Instructions for the task:
Would it be possible to reproduce every entry exactly, please?

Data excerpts
/-- An item (its head entry, given PHASE, LOSS and SEQ, then its continuation entries) goes to net ring `n`: the
continuation entries are written first (R547); an item that does not fit is discarded whole and counted (R548); a
disabled ring takes nothing. -/
def nrItem (n : Nat) (head : Bool → Bool → Nat → Bytes) (conts : List Bytes) (s : State) : State :=
  if !s.isF (Reg.capNrCfgEn n) then s
  else if nrFree n s < conts.length + 1 then
    let s := count (devCtr (16 + n)) 1 (s.addSat (Reg.capNrDrop n) 1)
    let v := (s.netRing n).lost.note s.dtt
    let s := s.setNetRing n { s.netRing n with lossPending := true, lost := v.2.2 }
    if v.2.1 then raiseEv 117 1 0x0D11 [(20, le 1 n), (24, le 4 v.1)] s else s
  else
    -- the head entry stands first in the ring, and is handed over after its continuation entries
    let r := s.netRing n
    let hd := s.getF (Reg.capNrProdIndex n)
    let ph := s.isF (Reg.capNrProdPhase n)
    let s := nrPut n (fun _ => []) s
    let s := conts.foldl (fun s c => nrPut n (fun _ => c) s) s
    let s := s.dma (r.base + hd * 256) (head ph r.lossPending r.items)
    let s := s.setNetRing n { r with lossPending := false, items := r.items + 1 }
    let d := s.ringDyn (16 + n)
    let s := s.setRing (16 + n) { d with times := d.times ++ List.replicate (conts.length + 1) s.dtt }
    nrSignal n (count (devCtr (8 + n)) 1 s)

/-! ### Capture entries -/

/-- What a capture entry tells of a frame (R554): kind, marks, where and when it was taken, and its bytes; `nss` the continuous nanoseconds of the CS48 stamps
it carries (R138). -/
structure CapItem where
  kind : Nat
  invalid : Bool
  bad : Bool
  dp : Bool
  src : Nat
  sel : Nat
  len : Nat
  data : Bytes
  tIn : Nat
  tOut : Nat
  stepc : Nat
  qc : Nat
  capTag : Nat
  vlan : Nat
  queue : Nat
  egress : Nat
  stamp : Nat
  domain : Nat
  nss : List Nat

/-- The 256 bytes of a head entry (R554). `trunc` bounds the frame bytes; `ev` is the block and index of its record. -/
def CapItem.encode (i : CapItem) (trunc cont : Nat) (ev : Option (Nat × Nat)) (phase loss : Bool) (seq : Nat) : Bytes :=
  let d := i.data.take trunc
  record 256
    [(0, le 1 i.kind),
     (1, le 1 (b2n phase + 2 * b2n loss + 4 * b2n i.invalid + 8 * i.domain + 16 * b2n i.bad +
        32 * b2n (decide (trunc < i.len) && i.kind ≠ 4 && i.kind ≠ 5 && i.kind ≠ 3) + 64 * b2n i.dp + 128 * b2n ev.isSome)),
     (2, le 1 i.src), (3, le 1 i.sel), (4, le 2 i.len), (6, le 1 (if i.kind = 4 then 0 else d.length)), (7, le 1 cont),
     (8, le 6 i.tIn), (14, le 6 i.tOut), (20, le 2 i.stepc), (22, le 1 i.qc), (23, le 1 i.capTag), (24, le 2 i.vlan),
     (26, le 1 i.queue), (27, le 1 i.egress), (32, le 8 (match ev with | some p => p.1 | none => 2 ^ 64 - 1)),
     (40, le 4 (match ev with | some p => p.2 | none => 0)), (48, le 8 seq), (56, le 8 i.stamp), (64, d)]

/-- The base record of a net ring as a KIND 5 entry (R555). -/
def capBase (phase loss : Bool) (seq : Nat) (s : State) : Bytes :=
  let d := s.served
  record 256
    [(0, le 1 5), (1, le 1 (b2n phase + 2 * b2n loss + 8 * d)), (2, le 1 117), (3, le 1 0xFF), (8, ftBytes (s.timeNow d)),
     (20, le 2 (s.stepc d)), (22, le 1 (s.qc d)), (27, le 1 0xFF), (32, le 8 (2 ^ 64 - 1)), (48, le 8 seq), (56, le 8 s.dtt)]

Response:
/-- An item (its head entry, given PHASE, LOSS and SEQ, then its continuation entries) goes to net ring `n`: the
continuation entries are written first (R547); an item that does not fit is discarded whole and counted (R548); a
disabled ring takes nothing. -/
def nrItem (n : Nat) (head : Bool → Bool → Nat → Bytes) (conts : List Bytes) (s : State) : State :=
  if !s.isF (Reg.capNrCfgEn n) then s
  else if nrFree n s < conts.length + 1 then
    let s := count (devCtr (16 + n)) 1 (s.addSat (Reg.capNrDrop n) 1)
    let v := (s.netRing n).lost.note s.dtt
    let s := s.setNetRing n { s.netRing n with lossPending := true, lost := v.2.2 }
    if v.2.1 then raiseEv 117 1 0x0D11 [(20, le 1 n), (24, le 4 v.1)] s else s
  else
    -- the head entry stands first in the ring, and is handed over after its continuation entries
    let r := s.netRing n
    let hd := s.getF (Reg.capNrProdIndex n)
    let ph := s.isF (Reg.capNrProdPhase n)
    let s := nrPut n (fun _ => []) s
    let s := conts.foldl (fun s c => nrPut n (fun _ => c) s) s
    let s := s.dma (r.base + hd * 256) (head ph r.lossPending r.items)
    let s := s.setNetRing n { r with lossPending := false, items := r.items + 1 }
    let d := s.ringDyn (16 + n)
    let s := s.setRing (16 + n) { d with times := d.times ++ List.replicate (conts.length + 1) s.dtt }
    nrSignal n (count (devCtr (8 + n)) 1 s)

/-! ### Capture entries -/

/-- What a capture entry tells of a frame (R554): kind, marks, where and when it was taken, and its bytes; `nss` the continuous nanoseconds of the CS48 stamps
it carries (R138). -/
structure CapItem where
  kind : Nat
  invalid : Bool
  bad : Bool
  dp : Bool
  src : Nat
  sel : Nat
  len : Nat
  data : Bytes
  tIn : Nat
  tOut : Nat
  stepc : Nat
  qc : Nat
  capTag : Nat
  vlan : Nat
  queue : Nat
  egress : Nat
  stamp : Nat
  domain : Nat
  nss : List Nat

/-- The 256 bytes of a head entry (R554). `trunc` bounds the frame bytes; `ev` is the block and index of its record. -/
def CapItem.encode (i : CapItem) (trunc cont : Nat) (ev : Option (Nat × Nat)) (phase loss : Bool) (seq : Nat) : Bytes :=
  let d := i.data.take trunc
  record 256
    [(0, le 1 i.kind),
     (1, le 1 (b2n phase + 2 * b2n loss + 4 * b2n i.invalid + 8 * i.domain + 16 * b2n i.bad +
        32 * b2n (decide (trunc < i.len) && i.kind ≠ 4 && i.kind ≠ 5 && i.kind ≠ 3) + 64 * b2n i.dp + 128 * b2n ev.isSome)),
     (2, le 1 i.src), (3, le 1 i.sel), (4, le 2 i.len), (6, le 1 (if i.kind = 4 then 0 else d.length)), (7, le 1 cont),
     (8, le 6 i.tIn), (14, le 6 i.tOut), (20, le 2 i.stepc), (22, le 1 i.qc), (23, le 1 i.capTag), (24, le 2 i.vlan),
     (26, le 1 i.queue), (27, le 1 i.egress), (32, le 8 (match ev with | some p => p.1 | none => 2 ^ 64 - 1)),
     (40, le 4 (match ev with | some p => p.2 | none => 0)), (48, le 8 seq), (56, le 8 i.stamp), (64, d)]

/-- The base record of a net ring as a KIND 5 entry (R555). -/
def capBase (phase loss : Bool) (seq : Nat) (s : State) : Bytes :=
  let d := s.served
  record 256
    [(0, le 1 5), (1, le 1 (b2n phase + 2 * b2n loss + 8 * d)), (2, le 1 117), (3, le 1 0xFF), (8, ftBytes (s.timeNow d)),
     (20, le 2 (s.stepc d)), (22, le 1 (s.qc d)), (27, le 1 0xFF), (32, le 8 (2 ^ 64 - 1)), (48, le 8 seq), (56, le 8 s.dtt)]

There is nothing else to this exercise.